Journalistic optimism on Bihar?
I am not too fond of the state of Bihar in India, and I wrote about it once before here. In the last few weeks, I have been reading with great interest about the assembly election coverage on the state. I was hoping that some party/candidate will rise above the petty politics of casteism /religion/fiefdom and do something about the mess that Bihar is. It is probably a pipe dream but I think it can be done.
Going through the field reports filed by enthusiastic journalist, I happened to come across a shoddy piece. Shekhar Gupta in the Indian Express writes that Bihar is no different from the rest of the country and that most people have come to accept the state of Bihar as fait-accompli, expecting bad roads, kidnappings and lack of law and order. He writes:
"It is just that Bihar has got such bad press and for so long that you expect to be kidnapped within hours of landing here, and when that doesn’t happen you begin to feel smug"
First, he is a journalist on a short trip to cover the elections. Who will want to kidnap him? Second, Bihar has got such bad press because it deserves it.
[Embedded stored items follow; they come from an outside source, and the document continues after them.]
-- ==== Sys2Proof/Machine/Core.lean ====
section
/-! DEFINITION. The machine as the host reads it. -/
def Sys2Proof.core : Host.Core := { State := Sys2Proof.Machine.State, Fault := Sys2Proof.Machine.Fault, Refusal := Sys2Proof.Machine.Refusal, step := Sys2Proof.Machine.step, reset := Sys2Proof.Machine.State.reset }
end

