/-- The slot, the opcode and the operand bits [21:0] that the encoding tables give a Slovo operation (04 R129 to R137), with the bit errors
that its access is said to find. -/
def slotFields : Instr → Option (Slot × Nat × Ecc × BitVec 6 × BitVec 22)
  | .nop o k => some (o, k.val, ⟨[], []⟩, 0, 0)
  | .br o imm => some (o, 0, ⟨[], []⟩, 0x01, imm)
  | .brr o ga => some (o, 0, ⟨[], []⟩, 0x02, 0#5 ++ ga ++ 0#12)
  | .call o imm => some (o, 0, ⟨[], []⟩, 0x03, imm)
  | .loop o ga blm1 sm1 rot => some (o, 0, ⟨[], []⟩, 0x04, ga ++ blm1 ++ sm1 ++ BitVec.ofBool rot ++ 0#8)
  | .loopi o n blm1 sm1 rot => some (o, 0, ⟨[], []⟩, 0x05, n ++ blm1 ++ sm1 ++ BitVec.ofBool rot)
  | .issue o cls ctr ga e => some (o, 0, e, 0x06, cls ++ ctr ++ 0#1 ++ ga ++ 0#12)
  | .wait o mask n time ga => some (o, 0, ⟨[], []⟩, 0x07, mask ++ n ++ BitVec.ofBool time ++ ga ++ 0#8)
  | .fence o => some (o, 0, ⟨[], []⟩, 0x08, 0)
  | .mfs o gd sidx => some (o, 0, ⟨[], []⟩, 0x09, gd ++ 0#6 ++ sidx ++ 0#5)
  | .mts o ga sidx => some (o, 0, ⟨[], []⟩, 0x0A, 0#5 ++ ga ++ 0#1 ++ sidx ++ 0#5)
  | .clr o gd idx => some (o, 0, ⟨[], []⟩, 0x0B, gd ++ 0#7 ++ idx)
  | .clw o ga idx => some (o, 0, ⟨[], []⟩, 0x0C, 0#5 ++ ga ++ 0#2 ++ idx)
  | .event o code => some (o, 0, ⟨[], []⟩, 0x0D, 0#6 ++ code)
  | .halt o => some (o, 0, ⟨[], []⟩, 0x0E, 0)
  | .add o k gd ga gb => some (o, k.val, ⟨[], []⟩, 0x10, gd ++ ga ++ gb ++ 0#7)
  | .sub o k gd ga gb => some (o, k.val, ⟨[], []⟩, 0x11, gd ++ ga ++ gb ++ 0#7)
  | .and o k gd ga gb => some (o, k.val, ⟨[], []⟩, 0x12, gd ++ ga ++ gb ++ 0#7)
  | .or o k gd ga gb => some (o, k.val, ⟨[], []⟩, 0x13, gd ++ ga ++ gb ++ 0#7)
  | .xor o k gd ga gb => some (o, k.val, ⟨[], []⟩, 0x14, gd ++ ga ++ gb ++ 0#7)
  | .shl o k gd ga gb => some (o, k.val, ⟨[], []⟩, 0x15, gd ++ ga ++ gb ++ 0#7)
  | .shr o k gd ga gb => some (o, k.val, ⟨[], []⟩, 0x16, gd ++ ga ++ gb ++ 0#7)
  | .sha o k gd ga gb => some (o, k.val, ⟨[], []⟩, 0x17, gd ++ ga ++ gb ++ 0#7)
  | .mul o k gd ga gb => some (o, k.val, ⟨[], []⟩, 0x18, gd ++ ga ++ gb ++ 0#7)
  | .smin o k gd ga gb => some (o, k.val, ⟨[], []⟩, 0x19, gd ++ ga ++ gb ++ 0#7)
  | .smax o k gd ga gb => some (o, k.val, ⟨[], []⟩, 0x1A, gd ++ ga ++ gb ++ 0#7)
  | .cmplt o k pd ga gb => some (o, k.val, ⟨[], []⟩, 0x1B, 0#2 ++ pd ++ ga ++ gb ++ 0#7)
  | .cmpltu o k pd ga gb => some (o, k.val, ⟨[], []⟩, 0x1C, 0#2 ++ pd ++ ga ++ gb ++ 0#7)
  | .cmpeq o k pd ga gb => some (o, k.val, ⟨[], []⟩, 0x1D, 0#2 ++ pd ++ ga ++ gb ++ 0#7)
  | .plog o k pd pa pb tt => some (o, k.val, ⟨[], []⟩, 0x1E, 0#2 ++ pd ++ 0#2 ++ pa ++ 0#2 ++ pb ++ 0#3 ++ tt)
  | .addi o k gd ga imm => some (o, k.val, ⟨[], []⟩, 0x20, gd ++ ga ++ imm)
  | .andi o k gd ga imm => some (o, k.val, ⟨[], []⟩, 0x21, gd ++ ga ++ imm)
  | .ori o k gd ga imm => some (o, k.val, ⟨[], []⟩, 0x22, gd ++ ga ++ imm)
  | .xori o k gd ga imm => some (o, k.val, ⟨[], []⟩, 0x23, gd ++ ga ++ imm)
  | .shli o k gd ga imm => some (o, k.val, ⟨[], []⟩, 0x24, gd ++ ga ++ imm)
  | .shri o k gd ga imm => some (o, k.val, ⟨[], []⟩, 0x25, gd ++ ga ++ imm)
  | .shai o k gd ga imm => some (o, k.val, ⟨[], []⟩, 0x26, gd ++ ga ++ imm)
  | .cmplti o k pd ga imm => some (o, k.val, ⟨[], []⟩, 0x27, 0#2 ++ pd ++ ga ++ imm)
  | .cmpeqi o k pd ga imm => some (o, k.val, ⟨[], []⟩, 0x28, 0#2 ++ pd ++ ga ++ imm)
  | .movi o k gd imm => some (o, k.val, ⟨[], []⟩, 0x29, gd ++ imm)
  | .shlor o k gd imm => some (o, k.val, ⟨[], []⟩, 0x2A, gd ++ imm)
  | .seta o n g imm => some (o, 1, ⟨[], []⟩, 0x30, n ++ 0#2 ++ g ++ imm)
  | .setm o n g imm => some (o, 1, ⟨[], []⟩, 0x31, n ++ 0#2 ++ g ++ imm)
  | .setb o n g imm => some (o, 1, ⟨[], []⟩, 0x32, n ++ 0#2 ++ g ++ imm)
  | .setl o n g imm => some (o, 1, ⟨[], []⟩, 0x33, n ++ 0#2 ++ g ++ imm)
  | .setmd o n g imm => some (o, 1, ⟨[], []⟩, 0x34, n ++ 0#2 ++ g ++ imm)
  | .geta o n g imm => some (o, 1, ⟨[], []⟩, 0x35, n ++ 0#2 ++ g ++ imm)
  | .ldb o r n am off e => some (o, 2, e, 0x01, r ++ n ++ am ++ off)
  | .ldh o r n am off e => some (o, 2, e, 0x02, r ++ n ++ am ++ off)
  | .ldw o r n am off e => some (o, 2, e, 0x03, r ++ n ++ am ++ off)
  | .ldd o r n am off e => some (o, 2, e, 0x04, r ++ n ++ am ++ off)
  | .ldv o r n am off e => some (o, 2, e, 0x09, r ++ n ++ am ++ off)
  | .ldvb o r n am off e => some (o, 2, e, 0x0B, r ++ n ++ am ++ off)
  | .stb o r n am off => some (o, 2, ⟨[], []⟩, 0x05, r ++ n ++ am ++ off)
  | .sth o r n am off => some (o, 2, ⟨[], []⟩, 0x06, r ++ n ++ am ++ off)
  | .stw o r n am off => some (o, 2, ⟨[], []⟩, 0x07, r ++ n ++ am ++ off)
  | .std o r n am off => some (o, 2, ⟨[], []⟩, 0x08, r ++ n ++ am ++ off)
  | .stv o r n am off => some (o, 2, ⟨[], []⟩, 0x0A, r ++ n ++ am ++ off)
  | .vpush o r stream => some (o, 2, ⟨[], []⟩, 0x0C, r ++ 0#15 ++ BitVec.ofBool stream)
  | .vpull o r stream => some (o, 2, ⟨[], []⟩, 0x0D, r ++ 0#15 ++ BitVec.ofBool stream)
  | .faddS o vd va vb mod => some (o, 3, ⟨[], []⟩, 0x01, vd ++ va ++ vb ++ mod)
  | .fsubS o vd va vb mod => some (o, 3, ⟨[], []⟩, 0x02, vd ++ va ++ vb ++ mod)
  | .fmulS o vd va vb mod => some (o, 3, ⟨[], []⟩, 0x03, vd ++ va ++ vb ++ mod)
  | .fmaS o vd va vb mod => some (o, 3, ⟨[], []⟩, 0x04, vd ++ va ++ vb ++ mod)
  | .fminS o vd va vb mod => some (o, 3, ⟨[], []⟩, 0x05, vd ++ va ++ vb ++ mod)
  | .fmaxS o vd va vb mod => some (o, 3, ⟨[], []⟩, 0x06, vd ++ va ++ vb ++ mod)
  | .fdivS o vd va vb mod => some (o, 3, ⟨[], []⟩, 0x07, vd ++ va ++ vb ++ mod)
  | .fsqrtS o vd va vb mod => some (o, 3, ⟨[], []⟩, 0x08, vd ++ va ++ vb ++ mod)
  | .faddD o vd va vb mod => some (o, 3, ⟨[], []⟩, 0x09, vd ++ va ++ vb ++ mod)
  | .fsubD o vd va vb mod => some (o, 3, ⟨[], []⟩, 0x0A, vd ++ va ++ vb ++ mod)
  | .fmulD o vd va vb mod => some (o, 3, ⟨[], []⟩, 0x0B, vd ++ va ++ vb ++ mod)
  | .fmaD o vd va vb mod => some (o, 3, ⟨[], []⟩, 0x0C, vd ++ va ++ vb ++ mod)
  | .fdivD o vd va vb mod => some (o, 3, ⟨[], []⟩, 0x0D, vd ++ va ++ vb ++ mod)
  | .fsqrtD o vd va vb mod => some (o, 3, ⟨[], []⟩, 0x0E, vd ++ va ++ vb ++ mod)
  | .haddB o vd va vb mod => some (o, 3, ⟨[], []⟩, 0x10, vd ++ va ++ vb ++ mod)
  | .hmulB o vd va vb mod => some (o, 3, ⟨[], []⟩, 0x11, vd ++ va ++ vb ++ mod)
  | .hfmaB o vd va vb mod => some (o, 3, ⟨[], []⟩, 0x12, vd ++ va ++ vb ++ mod)
  | .haddH o vd va vb mod => some (o, 3, ⟨[], []⟩, 0x13, vd ++ va ++ vb ++ mod)
  | .hmulH o vd va vb mod => some (o, 3, ⟨[], []⟩, 0x14, vd ++ va ++ vb ++ mod)
  | .hfmaH o vd va vb mod => some (o, 3, ⟨[], []⟩, 0x15, vd ++ va ++ vb ++ mod)
  | .fcmpltS o vd va vb mod => some (o, 3, ⟨[], []⟩, 0x16, vd ++ va ++ vb ++ mod)
  | .fcmpeqS o vd va vb mod => some (o, 3, ⟨[], []⟩, 0x17, vd ++ va ++ vb ++ mod)
  | .fcmpleS o vd va vb mod => some (o, 3, ⟨[], []⟩, 0x18, vd ++ va ++ vb ++ mod)
  | .sel o vd va vb mod => some (o, 3, ⟨[], []⟩, 0x19, vd ++ va ++ vb ++ mod)
  | .iadd o vd va vb mod => some (o, 3, ⟨[], []⟩, 0x1A, vd ++ va ++ vb ++ mod)
  | .isub o vd va vb mod => some (o, 3, ⟨[], []⟩, 0x1B, vd ++ va ++ vb ++ mod)
  | .vand o vd va vb mod => some (o, 3, ⟨[], []⟩, 0x1C, vd ++ va ++ vb ++ mod)
  | .vor o vd va vb mod => some (o, 3, ⟨[], []⟩, 0x1D, vd ++ va ++ vb ++ mod)
  | .vxor o vd va vb mod => some (o, 3, ⟨[], []⟩, 0x1E, vd ++ va ++ vb ++ mod)
  | .cvt o vd va vb mod => some (o, 3, ⟨[], []⟩, 0x20, vd ++ va ++ vb ++ mod)
  | .mxq o vd va vb mod => some (o, 3, ⟨[], []⟩, 0x21, vd ++ va ++ vb ++ mod)
  | .mxd o vd va vb mod => some (o, 3, ⟨[], []⟩, 0x22, vd ++ va ++ vb ++ mod)
  | .norm o vd va vb mod => some (o, 3, ⟨[], []⟩, 0x23, vd ++ va ++ vb ++ mod)
  | .getexp o vd va vb mod => some (o, 3, ⟨[], []⟩, 0x24, vd ++ va ++ vb ++ mod)
  | .red o vd va vb mod => some (o, 3, ⟨[], []⟩, 0x25, vd ++ va ++ vb ++ mod)
  | .apx o vd va vb mod => some (o, 3, ⟨[], []⟩, 0x26, vd ++ va ++ vb ++ mod)
  | .rand o vd va vb mod => some (o, 3, ⟨[], []⟩, 0x27, vd ++ va ++ vb ++ mod)
  | .sample o vd va vb mod => some (o, 3, ⟨[], []⟩, 0x28, vd ++ va ++ vb ++ mod)
  | .drop o vd va vb mod => some (o, 3, ⟨[], []⟩, 0x29, vd ++ va ++ vb ++ mod)
  | .bcast o vd va vb mod => some (o, 3, ⟨[], []⟩, 0x2A, vd ++ va ++ vb ++ mod)
  | .perm o vd va vb mod => some (o, 3, ⟨[], []⟩, 0x2B, vd ++ va ++ vb ++ mod)
  | _ => none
"I can take you to parts of Ahmedabad — one of our most prosperous cities — that can beat Patna any time, particularly if you were to devise an index of urban rottenness based on the stink of human excreta."
True. But why just Ahemdabad, any Indian city will suffice in this context. This is not a Bihari trait, it is Indian.
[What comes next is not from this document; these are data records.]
-- ==== Sys2Proof/Certificates/Slice0/Obligations.lean ====
section
/-! DEFINITION. The statements for the provers. -/
open Sys2Proof Sys2Proof.Machine

/-- A step with command c at the front of the queue is exec of c on the state with the queue's rest. -/
def Obligations.StepRunsFront : Prop :=
  ∀ (s : State) (c : Instr) (rest : List Instr), s.pending = c :: rest → step s = exec c { s with pending := rest }

/-- Every operation of R130: with its predicate true it writes exactly its result to gd, or its truth value to pd; the
immediate forms that R130 marks illegal raise an ILLEGAL fault. -/
def Claims.ScalarResults : Prop :=
  ∀ (s : State) (o : Slot) (k : Fin 2) (gd ga gb : BitVec 5) (pd pa pb : BitVec 3) (tt : BitVec 4) (imm : BitVec 12)
    (big : BitVec 17), s.executes o →
    let n := coreNo o.core
    let c := s.core n
    let x := c.gr ga
    let y := c.gr gb
    let i : Dword := imm.signExtend 64
    let sh := imm.toNat % 64
    s.gives o (.add o k gd ga gb) (s.setGr n gd (x + y)) ∧
    s.gives o (.sub o k gd ga gb) (s.setGr n gd (x - y)) ∧
    s.gives o (.and o k gd ga gb) (s.setGr n gd (x &&& y)) ∧
    s.gives o (.or o k gd ga gb) (s.setGr n gd (x ||| y)) ∧
    s.gives o (.xor o k gd ga gb) (s.setGr n gd (x ^^^ y)) ∧
    s.gives o (.shl o k gd ga gb) (s.setGr n gd (x <<< (y.toNat % 64))) ∧
    s.gives o (.shr o k gd ga gb) (s.setGr n gd (x >>> (y.toNat % 64))) ∧
    s.gives o (.sha o k gd ga gb) (s.setGr n gd (x.sshiftRight (y.toNat % 64))) ∧
    s.gives o (.mul o k gd ga gb) (s.setGr n gd (BitVec.ofNat 64 (x.toNat * y.toNat))) ∧
    s.gives o (.smin o k gd ga gb) (s.setGr n gd (if x.toInt ≤ y.toInt then x else y)) ∧
    s.gives o (.smax o k gd ga gb) (s.setGr n gd (if y.toInt ≤ x.toInt then x else y)) ∧
    s.gives o (.cmplt o k pd ga gb) (s.setPr n pd (decide (x.toInt < y.toInt))) ∧
    s.gives o (.cmpltu o k pd ga gb) (s.setPr n pd (decide (x.toNat < y.toNat))) ∧
    s.gives o (.cmpeq o k pd ga gb) (s.setPr n pd (decide (x = y))) ∧
    s.gives o (.plog o k pd pa pb tt)
      (s.setPr n pd (tt.getLsbD ((if c.pr pa then 2 else 0) + (if c.pr pb then 1 else 0)))) ∧
    s.gives o (.addi o k gd ga imm) (s.setGr n gd (x + i)) ∧
    s.gives o (.andi o k gd ga imm) (s.setGr n gd (x &&& i)) ∧
    s.gives o (.ori o k gd ga imm) (s.setGr n gd (x ||| i)) ∧
    s.gives o (.xori o k gd ga imm) (s.setGr n gd (x ^^^ i)) ∧
    (imm.toNat < 64 → s.gives o (.shli o k gd ga imm) (s.setGr n gd (x <<< sh)) ∧
      s.gives o (.shri o k gd ga imm) (s.setGr n gd (x >>> sh)) ∧
      s.gives o (.shai o k gd ga imm) (s.setGr n gd (x.sshiftRight sh))) ∧
    (64 ≤ imm.toNat → s.faults o (.shli o k gd ga imm) k.val 0x24 .illegal ∧
      s.faults o (.shri o k gd ga imm) k.val 0x25 .illegal ∧ s.faults o (.shai o k gd ga imm) k.val 0x26 .illegal) ∧
    s.gives o (.cmplti o k pd ga imm) (s.setPr n pd (decide (x.toInt < i.toInt))) ∧
    s.gives o (.cmpeqi o k pd ga imm) (s.setPr n pd (decide (x = i))) ∧
    s.gives o (.movi o k gd big) (s.setGr n gd (big.signExtend 64)) ∧
    (big.getLsbD 16 = false →
      s.gives o (.shlor o k gd big) (s.setGr n gd ((c.gr gd <<< 16) ||| (big.setWidth 16).setWidth 64))) ∧
    (big.getLsbD 16 = true → s.faults o (.shlor o k gd big) k.val 0x2A .illegal)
"Also, on reputation alone, you do not expect to see any roads at all. But as you step out of the airport, the look-feel is that of any other cantonment town."
Yes, the airport has good roads. The good roads lead from the airport to the present day CM's house. The rest of Bihar does not have any roads.
"But where else can you have a string of Muharram processions, with the devout cutting and slashing themselves, assaulting each other with hockey sticks, chains and hooks in mourning for Husain, splashing blood all over the chock-a-block street that they share with Hindu wedding processions in perfect peace and harmony?"
Actually through out India! I know and have seen it in several places in India, including Rajasthan, Delhi, Karnataka and Hyderabad. But the point is, is it ok to replace religious tolerance with casteist clashes? Or lack of education, water, electricity, roads, governance?
"But the fact is, there is a certain decency, patience, cultured-ness, a tolerance of the other in Bihar, that you won’t see anywhere — at least in the north."
Hmm. I don't agree that Bihar is any better than any other states in terms of decency. Ok, I do agree that North is worse as far as tolerance towards women is concerned.
Finally, what gets me really annoyed is where Shekhar compares Ranjit Don, an in-jail candidate for these elections with Netaji Subhas Bose:
"What was Ranjit Don selling? He was selling an ambition, the only hope a young Bihari has today. Education, a degree that will get him of Bihar, to some place where jobs are"
"If you wanted to be facetious, you could see an echo of Netaji Subhas Bose’s old promise of freedom if you gave him blood. Ranjit Don could then be saying, tum mujhe vote do, main tumhein degree doonga."
"what the don represents is the yearning of a new Bihar, where a good degree is synonymous with azadi."
Huh? Bah-Humbug! What a piece of rot. Comparing, even facetiously, Netaji Subash Chandra Bose to a person who leaked CAT papers and gave away false medical degrees, is a blunder of monumental proportions. I wonder if Shekhar would feel the same way if a doc on one of these fake degrees treats him. The don doesn't represent the yearning of a new Bihar, he represents everything that is wrong with Bihar. If people elect him and he wins, then it shows that Bihar is even worse that I thought and that nothing will change in the near future. So are people going to elect him to get fake degrees and leaked CAT papers?
It seems that I am the only one who thinks that this piece by Shekhar was nonsense. Amit Verma, reports on it without offering comment while another blogger supports his view with his own analysis.
I stayed for four years in Bihar, and there are facets of that life that can only be understood by living there, not by passing through it or reading about them. Live for atleast one year in that state and you will understand why it is worse off than other parts of India. I yearn for it to progress and to get out of the state that it is in, but I don't know how. I wish I did.